Gdy opuściłem mieszkanie, myślałem tylko o jednym. Chciałem zatopić swoje problemy i smutki w alkoholu. Bardzo szybko zjechałem windą na parking podziemny, szukając czarnego Range Rovera. Zajmując w nim miejsce kierowcy, z całej siły uderzyłem w kierownicę pojazdu, a ona wydała swój charakterystyczny dźwięk. Rzuciłem z całej siły na miejsce obok wszystkie dokumenty i telefon.


Potrzebowałem kilku sekund by chociaż trochę ochłonąć. Przekręciłem kluczyki w stacyjce, odpalając samochód. Nim się obejrzałem znalazłem się na ulicach ruchliwego i nie spokojnego miasta. Zatrzymując się na czerwonym świetle, zacząłem szukać moich papierosów i jakiejś zapalniczki. Moje poszukiwania okazały się owocne, więc zapaliłem. Jadąc wzdłuż ulic, paliłem i szukałem jakiegoś dobrego klubu, w którym mogę się napić i zabawić. Moje myśli przerwał dzwonek telefonu. Prawą ręką podłączyłem go do głośnika samochodowego i na panelu dotykowym urządzenia przesunąłem, odbierając połączenie.

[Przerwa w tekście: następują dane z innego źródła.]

/-- However a command ends, it answers. -/
theorem Ends.answersWith {i : Instr} {s t : State} (h : Ends i s t) : ∃ r, AnswersWith i s t r := by
  cases h with
  | error st hst => exact ⟨_, answersWith_raise i s hst⟩
  | read val => exact ⟨_, answersWith_complete rfl val []⟩
  | csrWr n imm c s' _ _ hs => exact ⟨_, answersWith_complete (State.writeCsr_respStream hs) 0 []⟩
  | done s' val p heff =>
    obtain ⟨-, -, -, hresp⟩ := heff.counts
    exact ⟨_, answersWith_complete (s' := s'.countCmd) hresp val p⟩

theorem exec_answersWith (i : Instr) (s : State) : ∃ t r, exec i s = .next t ∧ AnswersWith i s t r := by
  obtain ⟨t, ht, hend⟩ := exec_ends i s
  obtain ⟨r, hr⟩ := hend.answersWith
  exact ⟨t, r, ht, hr⟩

/-- The response a run adds is the one it answers with. -/
theorem answersWith_of_exec {i : Instr} {s t : State} {r : Response} (ht : exec i s = .next t)
    (hr : t.respStream = s.respStream ++ [r]) : AnswersWith i s t r := by
  obtain ⟨t', r', ht', ha⟩ := exec_answersWith i s
  cases ht.symm.trans ht'
  obtain rfl : r = r' := by simpa using hr.symm.trans ha.responds
  exact ha

/-- No write of a `CSR` changes the parameters, a soft reset among them (R275). -/
theorem State.writeCsr_cfg {s s' : State} {c : Csr} {imm : BitVec 32} (h : s.writeCsr c imm = some s') :
    s'.cfg = s.cfg := by
  cases c <;> simp only [State.writeCsr, Option.some.injEq, reduceCtorEq] at h <;> subst h
  case ctrl =>
    split
    · exact State.softReset_cfg s
    · rfl
  all_goals rfl

/-- No completed command changes the parameters. -/
theorem Effect.cfg_eq {i : Instr} {s s' : State} (h : Effect i s s') : s'.cfg = s.cfg := by
  cases h with
  | only | compare | create | meCreate | meInit => rfl
  | write => simp

theorem exec_cfg {i : Instr} {s t : State} (ht : exec i s = .next t) : t.cfg = s.cfg := by
  obtain ⟨t', ht', hend⟩ := exec_ends i s
  cases ht.symm.trans ht'
  cases hend with
  | error | read => rfl
  | csrWr n imm c s' _ _ hs => exact (State.complete_cfg ..).trans (State.writeCsr_cfg hs)
  | done s' val p heff => exact heff.cfg_eq

/-- The fields of `STATUS` add up, since none overlaps the next (R52). -/
theorem toNat_statusWord (op : BitVec 8) (st : Status) : (statusWord op st).toNat = op.toNat * 256 + st.code.toNat := by
  have hhigh : (0#48 ++ op).toNat = op.toNat := (toNat_append_eq_add 0#48 op).trans (by simp)
  exact (toNat_append_eq_add (0#48 ++ op) st.code).trans (congrArg (· * 256 + st.code.toNat) hhigh)

/-- Settles O50: the response every command answers with, and no command touches parameters or unread beats. -/
theorem everyCommandAnswersOnce : Obligations.EveryCommandAnswersOnce := by
  intro i s
  obtain ⟨t, r, ht, ha⟩ := exec_answersWith i s
  exact ⟨t, r, ht, ha.responds, ha.op, by rw [ha.status, toNat_statusWord], exec_cfg ht, exec_cmdStream ht⟩

/-- Settles O52: an error response is the error entry of R244. -/
theorem errorsChangeNothingButStatus : Obligations.ErrorsChangeNothingButStatus := by
  intro i s t r ht hr hne
  rw [(answersWith_of_exec ht hr).error hne]
  exact raised_raise s i.op.code r.status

- Styles.- powiedziałem oschle paląc już nie wiem którego papierosa z kolei.


- Harry. Może wpadłbyś do nas z Lucy? Tak dawno się nie widzieliśmy.- powiedział żeński, spokojny głos, rozpoznając go w sekundzie.


- Myślę, że to niemożliwe.- odpowiedziałem, zatrzymując się na kolejnych światłach.


Przyjeżdżaj do mnie szybko i masz mi wszystko powiedzieć.- powiedziała poważniej, a ja nie mogłem jej odmówić.


Może lepiej będzie jak pojadę do przyjaciółki niż schleję się w jakimś klubie, popełniając jakaś idiotyczną rzecz pewnie żałując do końca mojego życia.- pomyślałem.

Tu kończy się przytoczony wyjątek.